WHAT TO DO
In the data that follows, find the line with "e).bytesWritten = s.bytesWritten := rfl"; transcribe it, every later line up to the one with "e).cksum = s.cksum := rfl", and that line as well, exactly and with no others.

INPUT FOR THIS TASK
-- ==== Sys2Proof/Laws/State.lean ====
section
/-! SUPPORT. What each named update of the state does to each field: one lemma per field per update, all by rfl. -/

namespace Sys2Proof.Machine

/-- A state after a whole payload `bs` has been taken from the head of RX by `RecvData`. -/
def State.tookPayload (s : State) (bs : List Byte) : State :=
  { s with
    call := .awaitingAck, remain := 0, payload := s.payload ++ bs, rx := s.rx.drop bs.length
    trace := s.trace ++ bs.map fun b => .rx (.byte b) }

/-! ### State.emit -/

@[simp] theorem State.emit_cfgPort (s : State) (e : Event) : (s.emit e).cfgPort = s.cfgPort := rfl
@[simp] theorem State.emit_cfgBaud (s : State) (e : Event) : (s.emit e).cfgBaud = s.cfgBaud := rfl
@[simp] theorem State.emit_cfgSkipProg (s : State) (e : Event) : (s.emit e).cfgSkipProg = s.cfgSkipProg := rfl
@[simp] theorem State.emit_cfgSendGo (s : State) (e : Event) : (s.emit e).cfgSendGo = s.cfgSendGo := rfl
@[simp] theorem State.emit_totalBytes (s : State) (e : Event) : (s.emit e).totalBytes = s.totalBytes := rfl
@[simp] theorem State.emit_seq (s : State) (e : Event) : (s.emit e).seq = s.seq := rfl
@[simp] theorem State.emit_run (s : State) (e : Event) : (s.emit e).run = s.run := rfl
@[simp] theorem State.emit_linkOpen (s : State) (e : Event) : (s.emit e).linkOpen = s.linkOpen := rfl
@[simp] theorem State.emit_done (s : State) (e : Event) : (s.emit e).done = s.done := rfl
@[simp] theorem State.emit_err (s : State) (e : Event) : (s.emit e).err = s.err := rfl
@[simp] theorem State.emit_errCode (s : State) (e : Event) : (s.emit e).errCode = s.errCode := rfl
@[simp] theorem State.emit_failStep (s : State) (e : Event) : (s.emit e).failStep = s.failStep := rfl
@[simp] theorem State.emit_call (s : State) (e : Event) : (s.emit e).call = s.call := rfl
@[simp] theorem State.emit_blMajor (s : State) (e : Event) : (s.emit e).blMajor = s.blMajor := rfl
@[simp] theorem State.emit_blMinor (s : State) (e : Event) : (s.emit e).blMinor = s.blMinor := rfl
@[simp] theorem State.emit_verValid (s : State) (e : Event) : (s.emit e).verValid = s.verValid := rfl
@[simp] theorem State.emit_chipId (s : State) (e : Event) : (s.emit e).chipId = s.chipId := rfl
@[simp] theorem State.emit_idValid (s : State) (e : Event) : (s.emit e).idValid = s.idValid := rfl
@[simp] theorem State.emit_bytesWritten (s : State) (e : Event) : (s.emit e).bytesWritten = s.bytesWritten := rfl
@[simp] theorem State.emit_curAddr (s : State) (e : Event) : (s.emit e).curAddr = s.curAddr := rfl
@[simp] theorem State.emit_syncFails (s : State) (e : Event) : (s.emit e).syncFails = s.syncFails := rfl
@[simp] theorem State.emit_nextPct (s : State) (e : Event) : (s.emit e).nextPct = s.nextPct := rfl
@[simp] theorem State.emit_cksum (s : State) (e : Event) : (s.emit e).cksum = s.cksum := rfl
@[simp] theorem State.emit_chunkBuf (s : State) (e : Event) : (s.emit e).chunkBuf = s.chunkBuf := rfl
@[simp] theorem State.emit_chunkLen (s : State) (e : Event) : (s.emit e).chunkLen = s.chunkLen := rfl
@[simp] theorem State.emit_params (s : State) (e : Event) : (s.emit e).params = s.params := rfl
@[simp] theorem State.emit_line (s : State) (e : Event) : (s.emit e).line = s.line := rfl
@[simp] theorem State.emit_phase (s : State) (e : Event) : (s.emit e).phase = s.phase := rfl
@[simp] theorem State.emit_payload (s : State) (e : Event) : (s.emit e).payload = s.payload := rfl
@[simp] theorem State.emit_remain (s : State) (e : Event) : (s.emit e).remain = s.remain := rfl
@[simp] theorem State.emit_hostCfg (s : State) (e : Event) : (s.emit e).hostCfg = s.hostCfg := rfl
@[simp] theorem State.emit_moves (s : State) (e : Event) : (s.emit e).moves = s.moves := rfl
@[simp] theorem State.emit_openAns (s : State) (e : Event) : (s.emit e).openAns = s.openAns := rfl
@[simp] theorem State.emit_sendAns (s : State) (e : Event) : (s.emit e).sendAns = s.sendAns := rfl
@[simp] theorem State.emit_rx (s : State) (e : Event) : (s.emit e).rx = s.rx := rfl
@[simp] theorem State.emit_src (s : State) (e : Event) : (s.emit e).src = s.src := rfl
@[simp] theorem State.emit_dev (s : State) (e : Event) : (s.emit e).dev = s.dev := rfl
@[simp] theorem State.emit_trace (s : State) (e : Event) : (s.emit e).trace = s.trace ++ [e] := rfl

/-! ### State.setCall -/

@[simp] theorem State.setCall_cfgPort (s : State) (c : Call) : (s.setCall c).cfgPort = s.cfgPort := rfl
@[simp] theorem State.setCall_cfgBaud (s : State) (c : Call) : (s.setCall c).cfgBaud = s.cfgBaud := rfl
@[simp] theorem State.setCall_cfgSkipProg (s : State) (c : Call) : (s.setCall c).cfgSkipProg = s.cfgSkipProg := rfl
@[simp] theorem State.setCall_cfgSendGo (s : State) (c : Call) : (s.setCall c).cfgSendGo = s.cfgSendGo := rfl
@[simp] theorem State.setCall_totalBytes (s : State) (c : Call) : (s.setCall c).totalBytes = s.totalBytes := rfl
@[simp] theorem State.setCall_seq (s : State) (c : Call) : (s.setCall c).seq = s.seq := rfl
@[simp] theorem State.setCall_run (s : State) (c : Call) : (s.setCall c).run = s.run := rfl
@[simp] theorem State.setCall_linkOpen (s : State) (c : Call) : (s.setCall c).linkOpen = s.linkOpen := rfl
@[simp] theorem State.setCall_done (s : State) (c : Call) : (s.setCall c).done = s.done := rfl
@[simp] theorem State.setCall_err (s : State) (c : Call) : (s.setCall c).err = s.err := rfl
@[simp] theorem State.setCall_errCode (s : State) (c : Call) : (s.setCall c).errCode = s.errCode := rfl
@[simp] theorem State.setCall_failStep (s : State) (c : Call) : (s.setCall c).failStep = s.failStep := rfl
@[simp] theorem State.setCall_call (s : State) (c : Call) : (s.setCall c).call = c := rfl
@[simp] theorem State.setCall_blMajor (s : State) (c : Call) : (s.setCall c).blMajor = s.blMajor := rfl
@[simp] theorem State.setCall_blMinor (s : State) (c : Call) : (s.setCall c).blMinor = s.blMinor := rfl
@[simp] theorem State.setCall_verValid (s : State) (c : Call) : (s.setCall c).verValid = s.verValid := rfl
@[simp] theorem State.setCall_chipId (s : State) (c : Call) : (s.setCall c).chipId = s.chipId := rfl
@[simp] theorem State.setCall_idValid (s : State) (c : Call) : (s.setCall c).idValid = s.idValid := rfl
@[simp] theorem State.setCall_bytesWritten (s : State) (c : Call) : (s.setCall c).bytesWritten = s.bytesWritten := rfl
@[simp] theorem State.setCall_curAddr (s : State) (c : Call) : (s.setCall c).curAddr = s.curAddr := rfl
@[simp] theorem State.setCall_syncFails (s : State) (c : Call) : (s.setCall c).syncFails = s.syncFails := rfl
@[simp] theorem State.setCall_nextPct (s : State) (c : Call) : (s.setCall c).nextPct = s.nextPct := rfl
@[simp] theorem State.setCall_cksum (s : State) (c : Call) : (s.setCall c).cksum = s.cksum := rfl
@[simp] theorem State.setCall_chunkBuf (s : State) (c : Call) : (s.setCall c).chunkBuf = s.chunkBuf := rfl
@[simp] theorem State.setCall_chunkLen (s : State) (c : Call) : (s.setCall c).chunkLen = s.chunkLen := rfl
@[simp] theorem State.setCall_params (s : State) (c : Call) : (s.setCall c).params = s.params := rfl
@[simp] theorem State.setCall_line (s : State) (c : Call) : (s.setCall c).line = s.line := rfl
@[simp] theorem State.setCall_phase (s : State) (c : Call) : (s.setCall c).phase = s.phase := rfl
@[simp] theorem State.setCall_payload (s : State) (c : Call) : (s.setCall c).payload = s.payload := rfl
@[simp] theorem State.setCall_remain (s : State) (c : Call) : (s.setCall c).remain = s.remain := rfl
@[simp] theorem State.setCall_hostCfg (s : State) (c : Call) : (s.setCall c).hostCfg = s.hostCfg := rfl
@[simp] theorem State.setCall_moves (s : State) (c : Call) : (s.setCall c).moves = s.moves := rfl
@[simp] theorem State.setCall_openAns (s : State) (c : Call) : (s.setCall c).openAns = s.openAns := rfl
@[simp] theorem State.setCall_sendAns (s : State) (c : Call) : (s.setCall c).sendAns = s.sendAns := rfl
@[simp] theorem State.setCall_rx (s : State) (c : Call) : (s.setCall c).rx = s.rx := rfl
@[simp] theorem State.setCall_src (s : State) (c : Call) : (s.setCall c).src = s.src := rfl
@[simp] theorem State.setCall_dev (s : State) (c : Call) : (s.setCall c).dev = s.dev := rfl
@[simp] theorem State.setCall_trace (s : State) (c : Call) : (s.setCall c).trace = s.trace := rfl

/-! ### State.goto -/

@[simp] theorem State.goto_cfgPort (s : State) (l : Line) : (s.goto l).cfgPort = s.cfgPort := rfl
@[simp] theorem State.goto_cfgBaud (s : State) (l : Line) : (s.goto l).cfgBaud = s.cfgBaud := rfl
@[simp] theorem State.goto_cfgSkipProg (s : State) (l : Line) : (s.goto l).cfgSkipProg = s.cfgSkipProg := rfl
@[simp] theorem State.goto_cfgSendGo (s : State) (l : Line) : (s.goto l).cfgSendGo = s.cfgSendGo := rfl
@[simp] theorem State.goto_totalBytes (s : State) (l : Line) : (s.goto l).totalBytes = s.totalBytes := rfl
@[simp] theorem State.goto_seq (s : State) (l : Line) : (s.goto l).seq = s.seq := rfl
@[simp] theorem State.goto_run (s : State) (l : Line) : (s.goto l).run = s.run := rfl
@[simp] theorem State.goto_linkOpen (s : State) (l : Line) : (s.goto l).linkOpen = s.linkOpen := rfl
@[simp] theorem State.goto_done (s : State) (l : Line) : (s.goto l).done = s.done := rfl
@[simp] theorem State.goto_err (s : State) (l : Line) : (s.goto l).err = s.err := rfl
@[simp] theorem State.goto_errCode (s : State) (l : Line) : (s.goto l).errCode = s.errCode := rfl
@[simp] theorem State.goto_failStep (s : State) (l : Line) : (s.goto l).failStep = s.failStep := rfl
@[simp] theorem State.goto_call (s : State) (l : Line) : (s.goto l).call = s.call := rfl
@[simp] theorem State.goto_blMajor (s : State) (l : Line) : (s.goto l).blMajor = s.blMajor := rfl
@[simp] theorem State.goto_blMinor (s : State) (l : Line) : (s.goto l).blMinor = s.blMinor := rfl
@[simp] theorem State.goto_verValid (s : State) (l : Line) : (s.goto l).verValid = s.verValid := rfl
@[simp] theorem State.goto_chipId (s : State) (l : Line) : (s.goto l).chipId = s.chipId := rfl
@[simp] theorem State.goto_idValid (s : State) (l : Line) : (s.goto l).idValid = s.idValid := rfl
@[simp] theorem State.goto_bytesWritten (s : State) (l : Line) : (s.goto l).bytesWritten = s.bytesWritten := rfl
@[simp] theorem State.goto_curAddr (s : State) (l : Line) : (s.goto l).curAddr = s.curAddr := rfl
@[simp] theorem State.goto_syncFails (s : State) (l : Line) : (s.goto l).syncFails = s.syncFails := rfl
@[simp] theorem State.goto_nextPct (s : State) (l : Line) : (s.goto l).nextPct = s.nextPct := rfl
@[simp] theorem State.goto_cksum (s : State) (l : Line) : (s.goto l).cksum = s.cksum := rfl
@[simp] theorem State.goto_chunkBuf (s : State) (l : Line) : (s.goto l).chunkBuf = s.chunkBuf := rfl
@[simp] theorem State.goto_chunkLen (s : State) (l : Line) : (s.goto l).chunkLen = s.chunkLen := rfl
@[simp] theorem State.goto_params (s : State) (l : Line) : (s.goto l).params = s.params := rfl
@[simp] theorem State.goto_line (s : State) (l : Line) : (s.goto l).line = l := rfl
@[simp] theorem State.goto_phase (s : State) (l : Line) : (s.goto l).phase = s.phase := rfl
@[simp] theorem State.goto_payload (s : State) (l : Line) : (s.goto l).payload = s.payload := rfl
@[simp] theorem State.goto_remain (s : State) (l : Line) : (s.goto l).remain = s.remain := rfl
@[simp] theorem State.goto_hostCfg (s : State) (l : Line) : (s.goto l).hostCfg = s.hostCfg := rfl
@[simp] theorem State.goto_moves (s : State) (l : Line) : (s.goto l).moves = s.moves := rfl
@[simp] theorem State.goto_openAns (s : State) (l : Line) : (s.goto l).openAns = s.openAns := rfl
@[simp] theorem State.goto_sendAns (s : State) (l : Line) : (s.goto l).sendAns = s.sendAns := rfl
@[simp] theorem State.goto_rx (s : State) (l : Line) : (s.goto l).rx = s.rx := rfl
@[simp] theorem State.goto_src (s : State) (l : Line) : (s.goto l).src = s.src := rfl
@[simp] theorem State.goto_dev (s : State) (l : Line) : (s.goto l).dev = s.dev := rfl
@[simp] theorem State.goto_trace (s : State) (l : Line) : (s.goto l).trace = s.trace := rfl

SOLUTION TO THIS TASK
@[simp] theorem State.emit_bytesWritten (s : State) (e : Event) : (s.emit e).bytesWritten = s.bytesWritten := rfl
@[simp] theorem State.emit_curAddr (s : State) (e : Event) : (s.emit e).curAddr = s.curAddr := rfl
@[simp] theorem State.emit_syncFails (s : State) (e : Event) : (s.emit e).syncFails = s.syncFails := rfl
@[simp] theorem State.emit_nextPct (s : State) (e : Event) : (s.emit e).nextPct = s.nextPct := rfl
@[simp] theorem State.emit_cksum (s : State) (e : Event) : (s.emit e).cksum = s.cksum := rfl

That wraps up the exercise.